Posted in rantings and ravings on August 15th, 2024 by skeeter

Little Jimmy, a buddy of mine who’s almost exactly the same old age as me, was reflecting on what he’d like to do when he retired. He’s a glass artist – same as me – and so I know, even if he doesn’t, the kind of retirement he’s dreaming of is just that, a pipe dream. There’s as much likelihood of golden years in a hammock beside a South Seas Lagoon as winning American Idol with a tin ear and laryngitis, but like most folks who gamble on a lottery ticket, the fantasy trumps mathematics.

He’s the kind of guy who itemizes his day, schedules his week, plans itinerary into the coming months and can tell you, by rote, the exact steps he’ll take into the coming years. I can no more imagine him poolside with a Cuba Libre beside his sunglasses on the cabana table slathered with tanning lotion reading a novel than I can see him winning the Nobel Peace Prize. Little Jimmy’s a List Maker. An organized, tightly scheduled Planner. He knows far ahead what he needs to do not only this morning but the morning Tuesday first week, next month. He’s the guy who made an outline before he wrote the essay in 12th grade history class and got an A+ with the teacher’s comments: well organized. I don’t need to look in his dish cabinet to know the bowls and glasses are neatly arranged by size and color. Chaos, to him, is MY cabinet, one step shy of disaster, mayhem and death.
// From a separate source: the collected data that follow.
-- ==== Sys2Proof/Syntax.lean ====
section
/-! DEFINITION. The commands of the KLW-6425 as a block: one constructor for each row of
spec/opcode_table.json. A row that is an operation of a command packet takes the packet and its
notice (`Req`). A row that is an event takes what the outside world or the device's own analogue
parts settle: the port, the instant `t` of the event, bytes on a wire, a measured value. -/

namespace Sys2Proof

/-- Where an injected frame comes from (02 R52, 13 R532): an application core's ring, or a vendor
core at port 64, which brings its own header bricks and bytes. -/
inductive InjectSource
  | core (c : AppCore)
  | firmware (direct : Bool) (hb3 hb0 : Word) (bytes : List Byte)
  deriving DecidableEq, Repr
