/-- The level of a level source of a target (13 R540). -/
def levelOf (s : State) (t : Target) (src : Nat) : Bool :=
  if src = 167 then !(s.target t).log.isEmpty
  else
    let coreLevel := fun (a : AcState) =>
      if src = 162 then a.extWr ≠ a.extRd
      else (a.injWr + 1) % 2 ^ (a.injCfg % 16) ≠ a.injRd
    if src = 162 ∨ src = 163 then
      match t with
      | .ac0 => coreLevel s.cores.ac0
      | .ac1 => coreLevel s.cores.ac1
      | _ => false
    else false

def isLevel (src : Nat) : Bool := src = 162 || src = 163 || src = 167

/-- Whether a source is pending at a target (13 R543). -/
def pendingAt (s : State) (t : Target) (src : Nat) : Bool :=
  if src < 160 then s.cores.pendSh.getLsbD src && (s.effTarget (s.route src).target == t)
  else if isLevel src then s.levelOf t src
  else (s.target t).pend.getLsbD (src - 160)

/-- The priority of a source at a target (13 R538, R542). -/
def prioAt (s : State) (t : Target) (src : Nat) : Nat :=
  if src < 160 then (s.route src).prio else Tbl.get 0 (s.target t).prio (src - 160)

/-- In service: a private source at its own target, a shared one at whichever target has claimed it, since a change of
its route leaves it there (13 R541). -/
def serving (s : State) (t : Target) (src : Nat) : Bool :=
  (s.target t).inServ.getLsbD src
    || (decide (src < 160) && (List.range 6).any fun c => (Tbl.get {} s.cores.targets c).inServ.getLsbD src)

/-- Claimable: pending, not in service, priority above the threshold (13 R542). -/
def claimable (s : State) (t : Target) (src : Nat) : Bool :=
  s.pendingAt t src && !s.serving t src
    && decide ((s.target t).threshold < s.prioAt t src)

/-- The claimable source of highest priority, the lowest number on equal priority (13 R542). -/
def bestClaim (s : State) (t : Target) : Option Nat :=
  (List.range 176).foldl (fun best src =>
    if s.claimable t src then
      match best with
      | none => some src
      | some b => if s.prioAt t b < s.prioAt t src then some src else best
    else best) none

def claimCount (s : State) (t : Target) : Nat :=
  ((List.range 176).filter (s.claimable t)).length

/-- Rings doorbell 16 of a host whose count of claimable sources went from 0 up (13 R544). -/
def recheck (before s : State) (t : Target) : State :=
  match t.host with
  | none => s
  | some h =>
    if before.claimCount t = 0 ∧ 0 < s.claimCount t then s.ringDbBoth h 16 else s

/-- Words 3 to 7 of an event record: parameters packed from bits [31:24] of word 3 (13 R548). -/
def paramWords (ps : List Byte) : List Word :=
  (List.range 5).map fun i =>
    word (natBE ((List.range 4).map fun j => ps.getD (4 * i + j) 0))
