/-- A MAC control frame acts at its end key. -/
def macControl (s : State) (p : Nat) (f : Frame) (e : Instant) : State :=
  let o := (parse f.bytes).afterMac + 2
  if f.rxMark ∨ f.poison.isSome then s
  else if u16 f.bytes o ≠ 1 then s.countP p 68
  else if (parse f.bytes).dmac ≠ 0x0180C2000001 ∨ !((s.cfgAt e).pause p).en then s
  else
    let s1 := s.pauseTo p e
    if (match (s1.model p).ignoreUntil with | some x => decide (e < x) | none => false) then s1.countP p 65
    else ((s1.countP p 64).setPause p (u16 f.bytes (o + 2)) e).pauseTo p e

/-- The end key of a frame. -/
def endKey (s : State) (id : Nat) : Instant :=
  match s.frame id with
  | some f => ns (f.endNs.getD 0)
  | none => 0

/-- The MAC control frames of a port that have ended and not acted yet. -/
def ctrlOf (s : State) (p : Nat) : List Nat := Tbl.get [] s.fab.ctrl p

/-- The MAC control frames of a port act whose end keys have come (02 R77, 05 R199). -/
def ctrlTo (s : State) (p : Nat) (k : Instant) : State :=
  let due := (s.ctrlOf p).filter fun id => decide (s.endKey id ≤ k)
  let rest := (s.ctrlOf p).filter fun id => decide (k < s.endKey id)
  let s0 := { s with fab := { s.fab with ctrl := Tbl.set [] s.fab.ctrl p rest } }
  due.foldl (fun s id => match s.frame id with
    | some f => (s.setFrame id none).keyedAt (ns (f.endNs.getD 0)) fun s => s.macControl p f (ns (f.endNs.getD 0))
    | none => s) s0

/-! ### Aging (02 R54) -/

/-- A copy has been launched and is still to be taken into the model. -/
def isLaunched (s : State) (p : Nat) (c : Copy) : Bool :=
  (s.model p).launched.any fun h => h.fid == c.fid && h.mirror == c.mirror

/-- The port sends this copy now. -/
def inTx (s : State) (p cls : Nat) (c : Copy) : Bool :=
  (cls == 7 && s.isLaunched p c) || match (s.model p).tx with
    | some x => x.fid == c.fid && x.mirror == c.mirror && x.cls == cls
    | none => false

/-- A copy leaves without transmission and is counted AGED; a start fixed for it is given up. -/
def ageCopy (s : State) (p cls : Nat) (c : Copy) (key : Instant) : State :=
  let m := s.model p
  let s1 := match m.next with
    | some x => if x.fid = c.fid ∧ x.mirror = c.mirror then s.setModel p { m with next := none } else s
    | none => s
  (s1.removeCopy (8 * p + cls) c.fid c.mirror key).keyedAt key fun s => s.countQ p cls 11

/-- Removes the copies of a queue that have reached their stamp plus MAX_RESIDENCE, wherever they lie in it. One in
transmission finishes. -/
def ageQueue (p : Nat) (key : Instant) (s : State) (cls : Nat) : State :=
  let lim := us (s.cfgAt key).maxRes
  ((s.equeue (8 * p + cls)).copies.filter fun c => decide (c.stamp + lim ≤ key) && !s.inTx p cls c).foldl
    (fun s c => s.ageCopy p cls c key) s
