/-- route(x) of 04 R143. -/
def routeOf (s : State) (c : Cfg) (copy : Nat) (ip : IpInfo) : Lookup :=
  let res := match hostFind s c copy ip.v6 ip.dst with
    | some a => some a
    | none => (trieFind s c copy ip.v6 ip.dst).map Prod.snd
  match res with
  | none => { verdict := .discard 0x11 }
  | some a =>
    if a.act = 2 then { verdict := .discard 0x12 }
    else if a.act = 3 then { verdict := .unicast 64 }
    else if ip.ttl ≤ 1 then { verdict := .unicast 64, ttlTrap := true }
    else if ip.v6 && (linkLocal ip.src || linkLocal ip.dst) then { verdict := .unicast 64 }
    else
      let n := c.nh a.nh
      let o := c.rif n.rif
      if !n.valid || badWord s copy 3 a.nh || !o.valid || badWord s copy 4 n.rif then { verdict := .discard 0x13 }
      else
        match (if n.ff then
            (let g := c.ffg n.target; if g.valid && !badWord s copy 6 n.target then g.member else none)
          else some n.target) with
        | none => { verdict := .discard 0x14 }
        | some p =>
          if !hasPort (c.vlan o.vid).member p then { verdict := .discard 0x18 }
          else if o.mtu < ip.len then { verdict := .discard 0x17 }
          else { verdict := .unicast p, routed := some (⟨n.mac, o.mac⟩, o.vid) }

/-- A flooded ARP or NDP frame of a VLAN with a valid router interface reaches port 64 as well (04 R124). -/
def floodTo64 (c : Cfg) (vid : Nat) (p : Parsed) : Bool := p.arpNdp && (rifOf c vid).isSome

/-- The ports that a flood of a VLAN selects; `to64` as `floodTo64` has it (04 R124). -/
def floodSet (c : Cfg) (vid inPort : Nat) (p : Parsed) (to64 : Bool) : PortMask :=
  let admits := fun (q : Nat) =>
    let l := c.l2port q
    if macBroadcast p.dmac then l.bc else if macGroup p.dmac then l.unkMc else l.unkUc
  let m := (List.range 68).foldl (fun (m : PortMask) q =>
    if hasPort (c.vlan vid).member q ∧ q ≠ inPort ∧ admits q then m ||| BitVec.ofNat 68 (2 ^ q) else m) 0
  if to64 && inPort != 64 then m ||| BitVec.ofNat 68 (2 ^ 64) else m

/-- The ports of a multicast group, less the ingress port (04 R150). -/
def groupSet (c : Cfg) (g inPort : Nat) : PortMask := c.mcg g &&& ~~~ BitVec.ofNat 68 (2 ^ inPort)

/-- A reserved address: 01-80-C2-00-00-00 to 01-80-C2-00-00-0F (03 R93). -/
def reservedMac (mac : Nat) : Bool := mac / 16 == 0x0180C200000

/-- Stage 8 (04 R122). In footing a dynamic entry reads as a miss (09 R383). A frame to a reserved
address that stage 2 has let through goes to port 64 (03 R93). An IP header in error makes the frame non-IP, and one
that would be routed is discarded (03 R92). -/
def lookup (s : State) (c : Cfg) (copy inPort vid : Nat) (p : Parsed) : Lookup :=
  if reservedMac p.dmac then { verdict := .unicast 64 }
  else
    match rifOf c vid with
    | some (ri, r) =>
      if p.dmac = r.mac ∧ !badWord s copy 4 ri then
        if p.arpNdp then { verdict := .unicast 64 }
        else
          match p.ipErr with
          | some v6 =>
            if (if v6 then r.v6 else r.v4) then { verdict := .discard 0x07 } else { verdict := .discard 0x19 }
          | none =>
            match p.ip with
            | some ip =>
              if (if ip.v6 then r.v6 else r.v4) then routeOf s c copy ip else { verdict := .discard 0x19 }
            | none => { verdict := .discard 0x19 }
      else l2 ()
    | none => l2 ()
where
  l2 (_ : Unit) : Lookup :=
    match (l2Find s c copy vid p.dmac).filter fun e => e.2.static || !c.footing with
    | some (_, e) =>
      let v := match e.dkind with
        | .port => if e.target = inPort then .discard 0x15 else .unicast e.target
        | .group =>
          if groupSet c e.target inPort = 0 ∨ badWord s copy 5 e.target then .discard 0x1A else .multicast e.target
        | .failover =>
          let g := c.ffg e.target
          match (if g.valid && !badWord s copy 6 e.target then g.member else none) with
          | some q => .unicast q
          | none => .discard 0x14
        | .drop => .discard 0x10
      { verdict := v, entryMirror := e.mirror }
    | none =>
      if floodSet c vid inPort p (floodTo64 c vid p) = 0 then { verdict := .discard 0x1A } else { verdict := .flood vid }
Little Jimmy pulls out a tape rule last visit and shows me 80 inches. “See that?” I shrug in incomprehension. “What’re we measuring?” I ask. “Time left,” Jimmy declares. “If I live to be 80, slightly longer than the average U.S. male … and I’m 74 (he puts his finger at 6 feet 2 inches, then this is all you and me got left, buddy, 6inches.” He shakes his head sadly. “Time’s short now.”
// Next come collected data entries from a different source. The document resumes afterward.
/-- Link timing of one port at a servo cycle: runs apply and start, CAL values are adopted, measurements
are delivered or dropped (08 R320, R332, R334, R339). -/
def linkCycle (t : Instant) (s : State) (p : Nat) : State :=
  let l0 := (s.link p).tidy (markNumber t % 65536)
  let s1 := s.setLink p { l0 with newMeas := false }
  let l := s1.link p
  let s2 := match l.runPending with
    | some (ftx, frx, rtx, rrx) =>
      let done := l.loopDone
      s1.setLink p { l with
        fixedTx := ftx, fixedRx := frx, resTx := rtx, resRx := rrx, runPending := none, running := false
        delayStale := false, liveDone := true, calibrated := l.calibrated || done, calSend := true }
    | none => s1
  let l2 := s2.link p
  let s3 := if l2.runWanted && s2.isActive p then
      s2.setLink p { l2 with runWanted := false, running := true, delayStale := true }
    else s2
  let l3 := s3.link p
  let s4 := match l3.farNext with
    | some c => s3.setLink p { l3 with farCal := some c, farNext := none }
    | none => s3
  let l4 := s4.link p
  let s5 := match l4.farCal with
    | some c =>
      if c.alpha ≠ -l4.asym.alpha then
        if l4.mismatchSeen = some (l4.asym.alpha, c.alpha) then s4
        else (s4.setLink p { l4 with mismatch := true, mismatchSeen := some (l4.asym.alpha, c.alpha) }).raise
          0x0107 p [bytesBE 1 p, bytesBE 4 (l4.asym.alpha % 4294967296).toNat, bytesBE 4 (c.alpha % 4294967296).toNat] t
      else s4.setLink p { l4 with mismatchSeen := none }
    | none => s4
  let st := (s5.link p).state
  if st = .off ∨ st = .stale then s5
  else
    let s6 := (s5.link p).numbers.foldl (measureSeq p (markNumber t % 65536) (s5.link p).farCal t) s5
    let l6 := s6.link p
    if (l6.state = .coarse ∨ l6.state = .fine) ∧ l6.cfg.missLimit ≤ l6.misses then s6.ltWait p t else s6

/-- A vernier's new table applies at a servo cycle (08 R329). -/
def vernierCycle (s : State) (q : Nat) : State :=
  let v := s.vernier q
  match v.next with
  | some d => s.setVernier q { v with valid := true, running := false, dnl := d, next := none }
  | none => s

/-- CAL_DELAY_RUN and CAL_VERNIER_RUN complete once their results apply (08 R353). -/
def runCompletions (s : State) (t : Instant) : State :=
  let s1 := match s.lt.delayJid with
    | some (j, ports, n) =>
      let left := ports.filter fun p => (s.link p).running || (s.link p).runWanted
      if left.isEmpty then
        let s2 := { s with lt := { s.lt with delayJid := none } }
        (s2.finish j stOk [word n] t).raise 0x0900 102 [bytesBE 1 0, bytesBE 8 s.lt.delayMask] t
      else { s with lt := { s.lt with delayJid := some (j, left, n) } }
    | none => s
  match s1.lt.vernJid with
  | some (j, qs) =>
    let left := qs.filter fun q => (s1.vernier q).running
    if left.isEmpty then
      let s2 := { s1 with lt := { s1.lt with vernJid := none } }
      (s2.finish j stOk [] t).raise 0x0900 102 [bytesBE 1 1, bytesBE 8 s1.lt.vernMask] t
    else { s1 with lt := { s1.lt with vernJid := some (j, left) } }
  | none => s1

end State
Unlike most of us and me in particular, Jimmy’s hit the End of his Calendar. No more days no more months no more years. Just inches. He wants to get more done, he’s got to speed up the Line, blow more glass, sell more stock, finish 2024 by 2025, squeeze into that retirement before the tape rule hits 80 inches. They say dogs don’t understand death. I think dogs are like me — they get the idea, all right, they just don’t carry a tape rule strapped to their collar. I guess we’re a little too busy scratching fleas.